## EXERCISE PROMPT
Could you reproduce, from the records below, everything from the line with "(d.numberFrame).sys = d.sys := rfl" down to the line with "(d.numberFrame).est = d.est := rfl", keeping both of those lines and changing nothing?

## RECORDS SUPPLIED
/-! `setCs0` -/
@[simp] theorem setCs0_cmds (d : Dev) (a : Nat) (bs : List Byte) : (d.setCs0 a bs).cmds = d.cmds := rfl
@[simp] theorem setCs0_sup (d : Dev) (a : Nat) (bs : List Byte) : (d.setCs0 a bs).sup = d.sup := rfl
@[simp] theorem setCs0_sys (d : Dev) (a : Nat) (bs : List Byte) : (d.setCs0 a bs).sys = d.sys := rfl
@[simp] theorem setCs0_mode (d : Dev) (a : Nat) (bs : List Byte) : (d.setCs0 a bs).mode = d.mode := rfl
@[simp] theorem setCs0_seq (d : Dev) (a : Nat) (bs : List Byte) : (d.setCs0 a bs).seq = d.seq := rfl
@[simp] theorem setCs0_coil (d : Dev) (a : Nat) (bs : List Byte) : (d.setCs0 a bs).coil = d.coil := rfl
@[simp] theorem setCs0_eng (d : Dev) (a : Nat) (bs : List Byte) : (d.setCs0 a bs).eng = d.eng := rfl
@[simp] theorem setCs0_insp (d : Dev) (a : Nat) (bs : List Byte) : (d.setCs0 a bs).insp = d.insp := rfl
@[simp] theorem setCs0_chn (d : Dev) (a : Nat) (bs : List Byte) : (d.setCs0 a bs).chn = d.chn := rfl
@[simp] theorem setCs0_sen (d : Dev) (a : Nat) (bs : List Byte) : (d.setCs0 a bs).sen = d.sen := rfl
@[simp] theorem setCs0_est (d : Dev) (a : Nat) (bs : List Byte) : (d.setCs0 a bs).est = d.est := rfl
@[simp] theorem setCs0_lim (d : Dev) (a : Nat) (bs : List Byte) : (d.setCs0 a bs).lim = d.lim := rfl
@[simp] theorem setCs0_pwr (d : Dev) (a : Nat) (bs : List Byte) : (d.setCs0 a bs).pwr = d.pwr := rfl
@[simp] theorem setCs0_saf (d : Dev) (a : Nat) (bs : List Byte) : (d.setCs0 a bs).saf = d.saf := rfl
@[simp] theorem setCs0_tol (d : Dev) (a : Nat) (bs : List Byte) : (d.setCs0 a bs).tol = d.tol := rfl
@[simp] theorem setCs0_lgr (d : Dev) (a : Nat) (bs : List Byte) : (d.setCs0 a bs).lgr = d.lgr := rfl
@[simp] theorem setCs0_can0 (d : Dev) (a : Nat) (bs : List Byte) : (d.setCs0 a bs).can0 = d.can0 := rfl
@[simp] theorem setCs0_can1 (d : Dev) (a : Nat) (bs : List Byte) : (d.setCs0 a bs).can1 = d.can1 := rfl
@[simp] theorem setCs0_wakeDet (d : Dev) (a : Nat) (bs : List Byte) : (d.setCs0 a bs).wakeDet = d.wakeDet := rfl
@[simp] theorem setCs0_inh (d : Dev) (a : Nat) (bs : List Byte) : (d.setCs0 a bs).inh = d.inh := rfl
@[simp] theorem setCs0_hst (d : Dev) (a : Nat) (bs : List Byte) : (d.setCs0 a bs).hst = d.hst := rfl
@[simp] theorem setCs0_evt (d : Dev) (a : Nat) (bs : List Byte) : (d.setCs0 a bs).evt = d.evt := rfl
@[simp] theorem setCs0_dep (d : Dev) (a : Nat) (bs : List Byte) : (d.setCs0 a bs).dep = { d.dep with cs0 := Mem.writeBytes cs0Default d.dep.cs0 a bs } := rfl
@[simp] theorem setCs0_lif (d : Dev) (a : Nat) (bs : List Byte) : (d.setCs0 a bs).lif = d.lif := rfl
@[simp] theorem setCs0_man (d : Dev) (a : Nat) (bs : List Byte) : (d.setCs0 a bs).man = d.man := rfl
@[simp] theorem setCs0_free (d : Dev) (a : Nat) (bs : List Byte) : (d.setCs0 a bs).free = d.free := rfl

/-! `setCs1` -/
@[simp] theorem setCs1_cmds (d : Dev) (a : Nat) (bs : List Byte) : (d.setCs1 a bs).cmds = d.cmds := rfl
@[simp] theorem setCs1_sup (d : Dev) (a : Nat) (bs : List Byte) : (d.setCs1 a bs).sup = d.sup := rfl
@[simp] theorem setCs1_sys (d : Dev) (a : Nat) (bs : List Byte) : (d.setCs1 a bs).sys = d.sys := rfl
@[simp] theorem setCs1_mode (d : Dev) (a : Nat) (bs : List Byte) : (d.setCs1 a bs).mode = d.mode := rfl
@[simp] theorem setCs1_seq (d : Dev) (a : Nat) (bs : List Byte) : (d.setCs1 a bs).seq = d.seq := rfl
@[simp] theorem setCs1_coil (d : Dev) (a : Nat) (bs : List Byte) : (d.setCs1 a bs).coil = d.coil := rfl
@[simp] theorem setCs1_eng (d : Dev) (a : Nat) (bs : List Byte) : (d.setCs1 a bs).eng = d.eng := rfl
@[simp] theorem setCs1_insp (d : Dev) (a : Nat) (bs : List Byte) : (d.setCs1 a bs).insp = d.insp := rfl
@[simp] theorem setCs1_chn (d : Dev) (a : Nat) (bs : List Byte) : (d.setCs1 a bs).chn = d.chn := rfl
@[simp] theorem setCs1_sen (d : Dev) (a : Nat) (bs : List Byte) : (d.setCs1 a bs).sen = d.sen := rfl
@[simp] theorem setCs1_est (d : Dev) (a : Nat) (bs : List Byte) : (d.setCs1 a bs).est = d.est := rfl
@[simp] theorem setCs1_lim (d : Dev) (a : Nat) (bs : List Byte) : (d.setCs1 a bs).lim = d.lim := rfl
@[simp] theorem setCs1_pwr (d : Dev) (a : Nat) (bs : List Byte) : (d.setCs1 a bs).pwr = d.pwr := rfl
@[simp] theorem setCs1_saf (d : Dev) (a : Nat) (bs : List Byte) : (d.setCs1 a bs).saf = d.saf := rfl
@[simp] theorem setCs1_tol (d : Dev) (a : Nat) (bs : List Byte) : (d.setCs1 a bs).tol = d.tol := rfl
@[simp] theorem setCs1_lgr (d : Dev) (a : Nat) (bs : List Byte) : (d.setCs1 a bs).lgr = d.lgr := rfl
@[simp] theorem setCs1_can0 (d : Dev) (a : Nat) (bs : List Byte) : (d.setCs1 a bs).can0 = d.can0 := rfl
@[simp] theorem setCs1_can1 (d : Dev) (a : Nat) (bs : List Byte) : (d.setCs1 a bs).can1 = d.can1 := rfl
@[simp] theorem setCs1_wakeDet (d : Dev) (a : Nat) (bs : List Byte) : (d.setCs1 a bs).wakeDet = d.wakeDet := rfl
@[simp] theorem setCs1_inh (d : Dev) (a : Nat) (bs : List Byte) : (d.setCs1 a bs).inh = d.inh := rfl
@[simp] theorem setCs1_hst (d : Dev) (a : Nat) (bs : List Byte) : (d.setCs1 a bs).hst = d.hst := rfl
@[simp] theorem setCs1_evt (d : Dev) (a : Nat) (bs : List Byte) : (d.setCs1 a bs).evt = d.evt := rfl
@[simp] theorem setCs1_dep (d : Dev) (a : Nat) (bs : List Byte) : (d.setCs1 a bs).dep = { d.dep with cs1 := Mem.writeBytes cs1Default d.dep.cs1 a bs } := rfl
@[simp] theorem setCs1_lif (d : Dev) (a : Nat) (bs : List Byte) : (d.setCs1 a bs).lif = d.lif := rfl
@[simp] theorem setCs1_man (d : Dev) (a : Nat) (bs : List Byte) : (d.setCs1 a bs).man = d.man := rfl
@[simp] theorem setCs1_free (d : Dev) (a : Nat) (bs : List Byte) : (d.setCs1 a bs).free = d.free := rfl

/-! `eraseCs1` -/
@[simp] theorem eraseCs1_cmds (d : Dev) (a n : Nat) : (d.eraseCs1 a n).cmds = d.cmds := rfl
@[simp] theorem eraseCs1_sup (d : Dev) (a n : Nat) : (d.eraseCs1 a n).sup = d.sup := rfl
@[simp] theorem eraseCs1_sys (d : Dev) (a n : Nat) : (d.eraseCs1 a n).sys = d.sys := rfl
@[simp] theorem eraseCs1_mode (d : Dev) (a n : Nat) : (d.eraseCs1 a n).mode = d.mode := rfl
@[simp] theorem eraseCs1_seq (d : Dev) (a n : Nat) : (d.eraseCs1 a n).seq = d.seq := rfl
@[simp] theorem eraseCs1_coil (d : Dev) (a n : Nat) : (d.eraseCs1 a n).coil = d.coil := rfl
@[simp] theorem eraseCs1_eng (d : Dev) (a n : Nat) : (d.eraseCs1 a n).eng = d.eng := rfl
@[simp] theorem eraseCs1_insp (d : Dev) (a n : Nat) : (d.eraseCs1 a n).insp = d.insp := rfl
@[simp] theorem eraseCs1_chn (d : Dev) (a n : Nat) : (d.eraseCs1 a n).chn = d.chn := rfl
@[simp] theorem eraseCs1_sen (d : Dev) (a n : Nat) : (d.eraseCs1 a n).sen = d.sen := rfl
@[simp] theorem eraseCs1_est (d : Dev) (a n : Nat) : (d.eraseCs1 a n).est = d.est := rfl
@[simp] theorem eraseCs1_lim (d : Dev) (a n : Nat) : (d.eraseCs1 a n).lim = d.lim := rfl
@[simp] theorem eraseCs1_pwr (d : Dev) (a n : Nat) : (d.eraseCs1 a n).pwr = d.pwr := rfl
@[simp] theorem eraseCs1_saf (d : Dev) (a n : Nat) : (d.eraseCs1 a n).saf = d.saf := rfl
@[simp] theorem eraseCs1_tol (d : Dev) (a n : Nat) : (d.eraseCs1 a n).tol = d.tol := rfl
@[simp] theorem eraseCs1_lgr (d : Dev) (a n : Nat) : (d.eraseCs1 a n).lgr = d.lgr := rfl
@[simp] theorem eraseCs1_can0 (d : Dev) (a n : Nat) : (d.eraseCs1 a n).can0 = d.can0 := rfl
@[simp] theorem eraseCs1_can1 (d : Dev) (a n : Nat) : (d.eraseCs1 a n).can1 = d.can1 := rfl
@[simp] theorem eraseCs1_wakeDet (d : Dev) (a n : Nat) : (d.eraseCs1 a n).wakeDet = d.wakeDet := rfl
@[simp] theorem eraseCs1_inh (d : Dev) (a n : Nat) : (d.eraseCs1 a n).inh = d.inh := rfl
@[simp] theorem eraseCs1_hst (d : Dev) (a n : Nat) : (d.eraseCs1 a n).hst = d.hst := rfl
@[simp] theorem eraseCs1_evt (d : Dev) (a n : Nat) : (d.eraseCs1 a n).evt = d.evt := rfl
@[simp] theorem eraseCs1_dep (d : Dev) (a n : Nat) : (d.eraseCs1 a n).dep = { d.dep with cs1 := Mem.erase d.dep.cs1 a n } := rfl
@[simp] theorem eraseCs1_lif (d : Dev) (a n : Nat) : (d.eraseCs1 a n).lif = d.lif := rfl
@[simp] theorem eraseCs1_man (d : Dev) (a n : Nat) : (d.eraseCs1 a n).man = d.man := rfl
@[simp] theorem eraseCs1_free (d : Dev) (a n : Nat) : (d.eraseCs1 a n).free = d.free := rfl

/-! `tick` -/
@[simp] theorem tick_cmds (d : Dev) : (d.tick).cmds = d.cmds := rfl
@[simp] theorem tick_sup (d : Dev) : (d.tick).sup = d.sup := rfl
@[simp] theorem tick_sys (d : Dev) : (d.tick).sys = d.sys := rfl
@[simp] theorem tick_mode (d : Dev) : (d.tick).mode = d.mode := rfl
@[simp] theorem tick_seq (d : Dev) : (d.tick).seq = d.seq := rfl
@[simp] theorem tick_coil (d : Dev) : (d.tick).coil = d.coil := rfl
@[simp] theorem tick_eng (d : Dev) : (d.tick).eng = d.eng := rfl
@[simp] theorem tick_insp (d : Dev) : (d.tick).insp = d.insp := rfl
@[simp] theorem tick_chn (d : Dev) : (d.tick).chn = d.chn := rfl
@[simp] theorem tick_sen (d : Dev) : (d.tick).sen = d.sen := rfl
@[simp] theorem tick_est (d : Dev) : (d.tick).est = d.est := rfl
@[simp] theorem tick_lim (d : Dev) : (d.tick).lim = d.lim := rfl
@[simp] theorem tick_pwr (d : Dev) : (d.tick).pwr = d.pwr := rfl
@[simp] theorem tick_saf (d : Dev) : (d.tick).saf = d.saf := rfl
@[simp] theorem tick_tol (d : Dev) : (d.tick).tol = d.tol := rfl
@[simp] theorem tick_lgr (d : Dev) : (d.tick).lgr = d.lgr := rfl
@[simp] theorem tick_can0 (d : Dev) : (d.tick).can0 = d.can0 := rfl
@[simp] theorem tick_can1 (d : Dev) : (d.tick).can1 = d.can1 := rfl
@[simp] theorem tick_wakeDet (d : Dev) : (d.tick).wakeDet = d.wakeDet := rfl
@[simp] theorem tick_inh (d : Dev) : (d.tick).inh = d.inh := rfl
@[simp] theorem tick_hst (d : Dev) : (d.tick).hst = d.hst := rfl
@[simp] theorem tick_evt (d : Dev) : (d.tick).evt = d.evt := rfl
@[simp] theorem tick_dep (d : Dev) : (d.tick).dep = d.dep := rfl
@[simp] theorem tick_lif (d : Dev) : (d.tick).lif = d.lif := rfl
@[simp] theorem tick_man (d : Dev) : (d.tick).man = d.man := rfl
@[simp] theorem tick_free (d : Dev) : (d.tick).free = d.free + 1 := rfl

/-! `numberFrame` -/
@[simp] theorem numberFrame_cmds (d : Dev) : (d.numberFrame).cmds = d.cmds := rfl
@[simp] theorem numberFrame_sup (d : Dev) : (d.numberFrame).sup = d.sup := rfl
@[simp] theorem numberFrame_sys (d : Dev) : (d.numberFrame).sys = d.sys := rfl
@[simp] theorem numberFrame_mode (d : Dev) : (d.numberFrame).mode = d.mode := rfl
@[simp] theorem numberFrame_seq (d : Dev) : (d.numberFrame).seq = d.seq := rfl
@[simp] theorem numberFrame_coil (d : Dev) : (d.numberFrame).coil = d.coil := rfl
@[simp] theorem numberFrame_eng (d : Dev) : (d.numberFrame).eng = d.eng := rfl
@[simp] theorem numberFrame_insp (d : Dev) : (d.numberFrame).insp = d.insp := rfl
@[simp] theorem numberFrame_chn (d : Dev) : (d.numberFrame).chn = d.chn := rfl
@[simp] theorem numberFrame_sen (d : Dev) : (d.numberFrame).sen = d.sen := rfl
@[simp] theorem numberFrame_est (d : Dev) : (d.numberFrame).est = d.est := rfl
@[simp] theorem numberFrame_lim (d : Dev) : (d.numberFrame).lim = d.lim := rfl
@[simp] theorem numberFrame_pwr (d : Dev) : (d.numberFrame).pwr = d.pwr := rfl
@[simp] theorem numberFrame_saf (d : Dev) : (d.numberFrame).saf = d.saf := rfl
@[simp] theorem numberFrame_tol (d : Dev) : (d.numberFrame).tol = d.tol := rfl
@[simp] theorem numberFrame_lgr (d : Dev) : (d.numberFrame).lgr = d.lgr := rfl
@[simp] theorem numberFrame_can0 (d : Dev) : (d.numberFrame).can0 = d.can0 := rfl
@[simp] theorem numberFrame_can1 (d : Dev) : (d.numberFrame).can1 = d.can1 := rfl
@[simp] theorem numberFrame_wakeDet (d : Dev) : (d.numberFrame).wakeDet = d.wakeDet := rfl
@[simp] theorem numberFrame_inh (d : Dev) : (d.numberFrame).inh = d.inh := rfl
@[simp] theorem numberFrame_hst (d : Dev) : (d.numberFrame).hst = { d.hst with frame := d.hst.frame + 1 } := rfl
@[simp] theorem numberFrame_evt (d : Dev) : (d.numberFrame).evt = d.evt := rfl
@[simp] theorem numberFrame_dep (d : Dev) : (d.numberFrame).dep = d.dep := rfl
@[simp] theorem numberFrame_lif (d : Dev) : (d.numberFrame).lif = d.lif := rfl
@[simp] theorem numberFrame_man (d : Dev) : (d.numberFrame).man = d.man := rfl
@[simp] theorem numberFrame_free (d : Dev) : (d.numberFrame).free = d.free := rfl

## SOLUTION TO THIS TASK
@[simp] theorem numberFrame_sys (d : Dev) : (d.numberFrame).sys = d.sys := rfl
@[simp] theorem numberFrame_mode (d : Dev) : (d.numberFrame).mode = d.mode := rfl
@[simp] theorem numberFrame_seq (d : Dev) : (d.numberFrame).seq = d.seq := rfl
@[simp] theorem numberFrame_coil (d : Dev) : (d.numberFrame).coil = d.coil := rfl
@[simp] theorem numberFrame_eng (d : Dev) : (d.numberFrame).eng = d.eng := rfl
@[simp] theorem numberFrame_insp (d : Dev) : (d.numberFrame).insp = d.insp := rfl
@[simp] theorem numberFrame_chn (d : Dev) : (d.numberFrame).chn = d.chn := rfl
@[simp] theorem numberFrame_sen (d : Dev) : (d.numberFrame).sen = d.sen := rfl
@[simp] theorem numberFrame_est (d : Dev) : (d.numberFrame).est = d.est := rfl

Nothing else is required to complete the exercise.